Using the listing below, give the number of lines in which the string "engineFault" appears, and nothing else.

• Available records:
== Segment start ==
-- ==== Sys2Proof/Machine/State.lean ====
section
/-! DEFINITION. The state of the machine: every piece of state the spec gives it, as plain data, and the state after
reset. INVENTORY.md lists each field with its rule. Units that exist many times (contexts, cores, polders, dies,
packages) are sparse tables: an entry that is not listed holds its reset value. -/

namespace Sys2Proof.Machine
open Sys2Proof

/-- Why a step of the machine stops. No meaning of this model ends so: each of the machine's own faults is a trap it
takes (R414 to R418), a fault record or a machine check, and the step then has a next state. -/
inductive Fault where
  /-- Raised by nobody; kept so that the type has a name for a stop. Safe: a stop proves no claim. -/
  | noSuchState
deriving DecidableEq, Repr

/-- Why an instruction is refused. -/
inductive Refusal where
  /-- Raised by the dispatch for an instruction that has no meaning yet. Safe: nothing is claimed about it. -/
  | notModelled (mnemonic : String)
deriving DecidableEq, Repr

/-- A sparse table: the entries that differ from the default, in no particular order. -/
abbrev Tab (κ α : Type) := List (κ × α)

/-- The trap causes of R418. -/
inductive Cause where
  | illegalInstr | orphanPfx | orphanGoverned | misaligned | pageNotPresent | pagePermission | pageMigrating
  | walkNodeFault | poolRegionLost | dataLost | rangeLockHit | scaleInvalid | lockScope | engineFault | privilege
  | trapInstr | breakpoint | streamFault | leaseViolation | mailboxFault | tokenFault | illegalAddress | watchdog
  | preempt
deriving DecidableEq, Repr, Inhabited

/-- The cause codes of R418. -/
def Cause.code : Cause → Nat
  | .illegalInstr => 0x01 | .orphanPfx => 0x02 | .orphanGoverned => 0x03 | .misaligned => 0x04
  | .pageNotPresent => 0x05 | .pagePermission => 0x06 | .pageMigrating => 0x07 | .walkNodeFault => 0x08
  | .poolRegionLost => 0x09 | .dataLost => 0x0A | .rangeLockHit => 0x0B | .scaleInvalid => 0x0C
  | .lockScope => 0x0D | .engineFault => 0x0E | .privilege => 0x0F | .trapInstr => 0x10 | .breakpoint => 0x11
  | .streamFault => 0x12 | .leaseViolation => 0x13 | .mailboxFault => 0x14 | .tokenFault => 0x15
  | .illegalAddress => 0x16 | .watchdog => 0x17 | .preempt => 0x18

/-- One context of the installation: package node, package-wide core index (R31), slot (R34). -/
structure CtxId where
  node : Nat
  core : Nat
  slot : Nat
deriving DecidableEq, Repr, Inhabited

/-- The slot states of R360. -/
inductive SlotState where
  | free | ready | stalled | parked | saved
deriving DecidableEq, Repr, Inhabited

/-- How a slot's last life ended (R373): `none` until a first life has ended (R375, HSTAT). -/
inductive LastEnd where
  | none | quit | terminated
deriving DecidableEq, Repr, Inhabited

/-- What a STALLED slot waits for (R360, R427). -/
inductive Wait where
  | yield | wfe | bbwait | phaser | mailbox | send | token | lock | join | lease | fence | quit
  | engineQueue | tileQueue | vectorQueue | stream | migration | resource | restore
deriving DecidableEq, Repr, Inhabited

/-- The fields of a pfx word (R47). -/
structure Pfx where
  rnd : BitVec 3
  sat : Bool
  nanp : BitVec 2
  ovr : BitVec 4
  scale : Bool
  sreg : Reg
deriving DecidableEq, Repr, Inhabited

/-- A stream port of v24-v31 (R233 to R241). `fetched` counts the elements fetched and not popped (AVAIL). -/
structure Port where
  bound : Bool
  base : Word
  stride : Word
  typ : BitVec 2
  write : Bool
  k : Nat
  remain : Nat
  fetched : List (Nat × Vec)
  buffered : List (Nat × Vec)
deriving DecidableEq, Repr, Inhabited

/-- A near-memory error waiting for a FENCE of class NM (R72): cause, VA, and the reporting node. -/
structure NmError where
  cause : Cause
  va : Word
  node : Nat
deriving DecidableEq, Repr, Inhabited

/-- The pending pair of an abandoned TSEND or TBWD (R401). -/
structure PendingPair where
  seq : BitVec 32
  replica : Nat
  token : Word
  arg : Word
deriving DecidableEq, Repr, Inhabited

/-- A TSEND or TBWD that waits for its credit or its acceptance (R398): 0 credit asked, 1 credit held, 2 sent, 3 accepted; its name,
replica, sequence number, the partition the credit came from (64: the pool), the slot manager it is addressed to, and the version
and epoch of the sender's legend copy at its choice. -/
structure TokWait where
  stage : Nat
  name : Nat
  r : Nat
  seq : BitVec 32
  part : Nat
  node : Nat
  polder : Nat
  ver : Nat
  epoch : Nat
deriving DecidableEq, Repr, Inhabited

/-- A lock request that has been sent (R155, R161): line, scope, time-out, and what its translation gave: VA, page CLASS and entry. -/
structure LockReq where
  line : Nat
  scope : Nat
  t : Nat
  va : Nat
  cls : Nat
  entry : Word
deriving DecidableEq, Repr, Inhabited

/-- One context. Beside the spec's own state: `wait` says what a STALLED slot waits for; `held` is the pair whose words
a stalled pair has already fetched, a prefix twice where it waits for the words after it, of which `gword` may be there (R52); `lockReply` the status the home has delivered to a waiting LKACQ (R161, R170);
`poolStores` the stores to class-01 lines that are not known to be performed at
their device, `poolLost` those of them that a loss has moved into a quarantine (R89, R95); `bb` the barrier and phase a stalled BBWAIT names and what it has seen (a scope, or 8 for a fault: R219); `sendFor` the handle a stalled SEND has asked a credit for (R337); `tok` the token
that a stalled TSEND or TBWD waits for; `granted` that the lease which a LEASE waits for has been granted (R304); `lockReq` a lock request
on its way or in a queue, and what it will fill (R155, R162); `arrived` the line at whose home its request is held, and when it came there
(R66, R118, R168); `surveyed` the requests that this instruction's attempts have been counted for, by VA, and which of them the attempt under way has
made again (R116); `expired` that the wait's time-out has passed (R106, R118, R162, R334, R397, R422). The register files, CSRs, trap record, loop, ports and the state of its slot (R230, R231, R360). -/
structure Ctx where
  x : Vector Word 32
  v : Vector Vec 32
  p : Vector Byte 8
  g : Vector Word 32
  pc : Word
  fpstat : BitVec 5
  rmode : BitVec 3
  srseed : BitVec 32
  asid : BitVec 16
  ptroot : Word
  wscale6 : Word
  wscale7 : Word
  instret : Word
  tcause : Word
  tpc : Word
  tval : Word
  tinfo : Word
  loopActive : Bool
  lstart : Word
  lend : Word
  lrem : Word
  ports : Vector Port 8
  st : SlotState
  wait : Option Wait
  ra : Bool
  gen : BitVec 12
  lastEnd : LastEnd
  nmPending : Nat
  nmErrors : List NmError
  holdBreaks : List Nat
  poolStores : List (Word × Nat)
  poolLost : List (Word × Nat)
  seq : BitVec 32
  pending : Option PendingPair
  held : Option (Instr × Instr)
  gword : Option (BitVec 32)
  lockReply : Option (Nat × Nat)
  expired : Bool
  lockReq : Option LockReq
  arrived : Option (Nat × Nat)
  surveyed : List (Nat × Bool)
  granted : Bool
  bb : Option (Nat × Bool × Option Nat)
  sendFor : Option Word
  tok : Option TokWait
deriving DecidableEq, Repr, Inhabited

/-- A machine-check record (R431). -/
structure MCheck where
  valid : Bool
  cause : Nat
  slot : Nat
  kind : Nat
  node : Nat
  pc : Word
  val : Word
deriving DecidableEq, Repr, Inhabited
== Segment end ==
• Output: 2